Jason Priestas's picture

Yes, it is from Silver. You're probably right in that there's no true way to measure the size of a fanbase, but Ohio State would probably be in the top three of anyone's measurements.

Run_Fido_Run's picture

Great piece, Ramzy. Your analysis is thoughtful, penetrating, yet you also don't claim to understand everyone's motives perfectly, all laid-out in nice, neat boxes. How could we ever fully understand the video-game sports media's bizarre approach toward Ohio State?

buckeyeEddie27's picture

  Perfectly said and wisely crafted in this piece are the jumbled, frustrated, and legitimate feelings, thoughts and outrage that myself and I know many (if not all) buckeye fans have felt for over a year now.     Thanks Ramzy.
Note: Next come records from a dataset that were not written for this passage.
/-! ### Checks of types (R87) -/

/-- R119: TVAL of TYPE_MISMATCH for the TYPE codes of up to three sources. -/
def mismatch (codes : List Nat) : Trap :=
  ⟨.typeMismatch, BitVec.ofNat 64 (codes.getD 0 0 + codes.getD 1 0 * 2 ^ 8 + codes.getD 2 0 * 2 ^ 16)⟩
/-- A condition that a check demands. -/
def demand (b : Bool) (t : Trap) : Except Trap Unit := if b then .ok () else .error t
/-- R87: no source is ILLEGAL. -/
def typed (s : State) (rs : List Nat) : Except Trap Unit :=
  match rs.find? fun r => s.vtype r == 0 with
  | some r => .error ⟨.typeIllegal, BitVec.ofNat 64 r⟩
  | none => .ok ()
/-- R65: no source has SC = 1. -/
def unscaled (s : State) (rs : List Nat) : Except Trap Unit :=
  match rs.find? fun r => VTag.sc (s.vtag r) with
  | some r => .error ⟨.scale, BitVec.ofNat 64 r⟩
  | none => .ok ()
/-- R48, R65: an operand that an instruction accepts with SC = 1: its scale register is within the footprint, of TYPE BF16,
and not the operand itself. The first check is of ILLEGAL_REG, the second of SCALE. -/
def scaleReg (s : State) (r : Nat) : Except Trap Unit :=
  if VTag.sc (s.vtag r) then
    demand (decide (VTag.sreg (s.vtag r) < s.foot)) ⟨.illegalReg, BitVec.ofNat 64 (VTag.sreg (s.vtag r))⟩
  else .ok ()
def scaleOk (s : State) (r : Nat) : Except Trap Unit :=
  if VTag.sc (s.vtag r) then
    demand (s.vtype (VTag.sreg (s.vtag r)) == 11 && VTag.sreg (s.vtag r) != r) ⟨.scale, BitVec.ofNat 64 r⟩
  else .ok ()
/-- The checks of R65 on the operands of an instruction that takes scaled ones (R87: accepted, copied or stored raw). That the
last two conditions of R65 also bind an instruction that moves or stores the codes and reads no scale is log 59. -/
def movable (s : State) (rs : List Nat) : Except Trap Unit := do
  rs.forM (scaleReg s)
  rs.forM (scaleOk s)

/-! ### Vector instructions -/

/-- R328: a scalar operand whose content a check judges is not poisoned. R86 does not place POISON among the checks at issue: that
of a judged scalar stands at the check, that of the others after all of them (log 48). -/
def cleanScalars (s : State) (rs : List (BitVec 5)) : Except Trap Unit :=
  match poisonedScalar s rs with
  | some t => .error t
  | none => .ok ()

/-- How the effect of a vector instruction ends; a trap or a hold names the element VSTART then holds. -/
inductive VRes where
  | ok (s : State)
  | trap (e : Nat) (t : Trap) (s : State)
  | hold (e : Nat) (s : State)

/-- R43, R89: a vector instruction completes: VSTART is 0, it retires, and it is a member of the convoy. -/
def vectorDone (s : State) (c : Convoy) : State :=
  let s := (s.modCsr fun c => { c with vstart := 0 }).countRetired
  setHart s { s.hart with pc := s.hart.pc + 4, convoy := c }

/-- R240: whether an engine instruction of the hart under the cursor has begun and is not complete. -/
def engineAt (s : State) (b : Bool) : State := if s.hart.engine = b then s else setHart s { s.hart with engine := b }

/-- R274: an instruction that has written a scalar register has completed what that value comes from, so that a later scalar load follows
the vector agent's atomics (log 8). -/
def resultKnown (s : State) (u : VUse) : State := if u.sw.isEmpty then s else noShadows s

/-- The instruction stands in `t` between two elements and, stopped there, would give a register that it reads another TYPE or scale,
in which the elements left could not be read again (R131, R321): it is completed before it is stopped (R392, log 100). -/
def retypes (u : VUse) (s t : State) : Bool :=
  t.hart.progress.any fun p => p.tags.any fun d => decide (d.1 ∈ u.vr ++ u.reads) &&
    (elTy d.2 != elTy (s.vtag d.1) || VTag.sc d.2 != VTag.sc (s.vtag d.1))

/-- The effect of a vector instruction, to its end in a turn that names an element where it would not be stopped. -/
def wholeTurn {α : Type} (u : VUse) (run : α → State → VRes) (a : α) (s : State) : VRes :=
  match run a s with
  | .hold e t => if s.stopAt.isSome && retypes u s t then run a { s with stopAt := none } else .hold e t
  | r => r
I know there's a game Saturday, and my ass will be there.

Mike's picture

Well done, Ramzy...as always!

IMO, the reason for the excess in coverage regarding the Tat5 is that Ohio State is the perfect storm of College Football Powerhouse + Large, Vocal Fanbase + Extremely Polarizing + Ratings Juggernaut + Competing Network + "Flyover Country"

VestedInterest's picture

A very well enunciated piece Ramzy, kudos.

Ohio State is THE most hated football program, and we should all be fine with that. If people don't dislike you you're doing it wrong. That said, it's an easy correlation to clicks and page views. Ohio State sells. Bias for personal gain is still bias.

WildBear Buckeye's picture

Yes, but WHY is Ohio State the most hated program, if it really is? For any aspect of successful programs the public in general tends to dislike (entitled fan base, undeserved bowl selections, NCAA trouble, etc) there are successful programs that do it worse.

VestedInterest's picture

I've googed it, it's true. Some have us the #1 others have us top 5. Why is pretty simple I think. Huge numbers of passionate fans. That passion often comes off as arrogance and rubs people the wrong way, again I'm fine with that.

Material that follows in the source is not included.